Kratz F
Eur J Clin Pharmacol. 1976 Jun 15;10(2):133-7. doi: 10.1007/BF00609472.
The specific activity of coumarin-7-hydroxylase was measured in liver microsomes from normal subjects and patients with liver disease. Liver specimens were obtained by needle biopsy and the microsomal fraction was separated by differential centrifugation. Its freedom from mitochondria was demonstrated by the absence of succinic dehydrogenase, a marker enzyme for mitochondria. Liver from healthy subjects showed variation in the specific activity of coumarin-7-hydroxylase from 0.16 to 0.65 nmol-mg-1-min-1, which is probably due to genetic factors. Patients with cirrhosis of the liver, chronic fatty hepatitis (chronic alcoholic hepatitis) and chronic active hepatitis showed a significantly lower mean hydroxylase activity. There was no significant difference in the mean level of hydroxylase between patients with subacute viral hepatitis or chronic persistent hepatitis and the normal controls.

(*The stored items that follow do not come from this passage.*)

-- ==== Sys2Proof/Machine/Flags.lean ====
section
/-! DEFINITION. Conditions (R313) and the flag computations of the data path (R312, R347, R350). -/

namespace Sys2Proof.Machine

/-- COND (R313). -/
def condTrue (c : BitVec 4) (f : Flags) : Bool :=
  match c.toNat with
  | 0 => true
  | 1 => f.z
  | 2 => !f.z
  | 3 => f.c
  | 4 => !f.c
  | 5 => f.n
  | 6 => !f.n
  | 7 => f.c && !f.z
  | 8 => !f.c || f.z
  | 9 => f.n == f.v
  | 10 => f.n != f.v
  | 11 => !f.z && f.n == f.v
  | 12 => f.z || f.n != f.v
  | 13 => f.e
  | 14 => f.t
  | _ => f.l

/-- The top bit of a value of `n` bits. -/
def topBit (n v : Nat) : Bool := v.testBit (n - 1)

/-- Z and N of a result of `n` bits (R312). -/
def Flags.zn (f : Flags) (n v : Nat) : Flags := { f with z := v == 0, n := topBit n v }

/-- Z, N, C and V of the sum a + b + c of `n` bits (R312): V is signed overflow. -/
def Flags.sum (f : Flags) (n a b c : Nat) : Flags :=
  let v := (a + b + c) % 2 ^ n
  { f.zn n v with c := decide (2 ^ n ≤ a + b + c), v := topBit n a == topBit n b && topBit n a != topBit n v }

/-- The difference a − b − c modulo 2^n. -/
def subMod (n a b c : Nat) : Nat := (a + 2 ^ (n + 1) - b - c) % 2 ^ n

/-- Z, N, C and V of the difference a − b − c of `n` bits (R312): C is 1 where there was no borrow. -/
def Flags.diff (f : Flags) (n a b c : Nat) : Flags :=
  let v := subMod n a b c
  { f.zn n v with c := decide (b + c ≤ a), v := topBit n a != topBit n b && topBit n a != topBit n v }

/-- A value of `n` bits read as a signed number. -/
def signedOf (n v : Nat) : Int := if topBit n v then (v : Int) - (2 : Int) ^ n else v

/-- A signed number as a value of `n` bits. -/
def unsignedOf (n : Nat) (x : Int) : Nat := (x % (2 : Int) ^ n).toNat

/-- SHL: the result and C (R347). From n places on, the last of A's bits to leave is its lowest (DEDUCED,
notes/assumptions/31.md). -/
def shlOf (n a k : Nat) : Nat × Bool :=
  if k = 0 then (a, false)
  else if n ≤ k then (0, a.testBit 0)
  else (a <<< k % 2 ^ n, a.testBit (n - k))

/-- SHR: the result and C (R347). -/
def shrOf (n a k : Nat) : Nat × Bool :=
  if k = 0 then (a, false) else if n ≤ k then (0, topBit n a) else (a >>> k, a.testBit (k - 1))

/-- SAR: the result and C (R347). -/
def sarOf (n a k : Nat) : Nat × Bool :=
  if k = 0 then (a, false)
  else
    let j := min k n
    (unsignedOf n (signedOf n a / (2 : Int) ^ j), if n ≤ k then topBit n a else a.testBit (k - 1))

/-- ROL: the result (R346). -/
def rolOf (n a k : Nat) : Nat := ((a <<< (k % n)) ||| (a >>> (n - k % n))) % 2 ^ n

end Sys2Proof.Machine
end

在正常受试者和肝病患者的肝微粒体中测定了香豆素-7-羟化酶的比活性。通过针吸活检获取肝脏标本,采用差速离心法分离微粒体部分。通过缺乏琥珀酸脱氢酶(一种线粒体标记酶)证明其不含线粒体。健康受试者肝脏中香豆素-7-羟化酶的比活性在0.16至0.65 nmol·mg⁻¹·min⁻¹之间变化,这可能是由遗传因素导致的。肝硬化、慢性脂肪性肝炎(慢性酒精性肝炎)和慢性活动性肝炎患者的平均羟化酶活性显著降低。亚急性病毒性肝炎或慢性持续性肝炎患者与正常对照组之间的羟化酶平均水平无显著差异。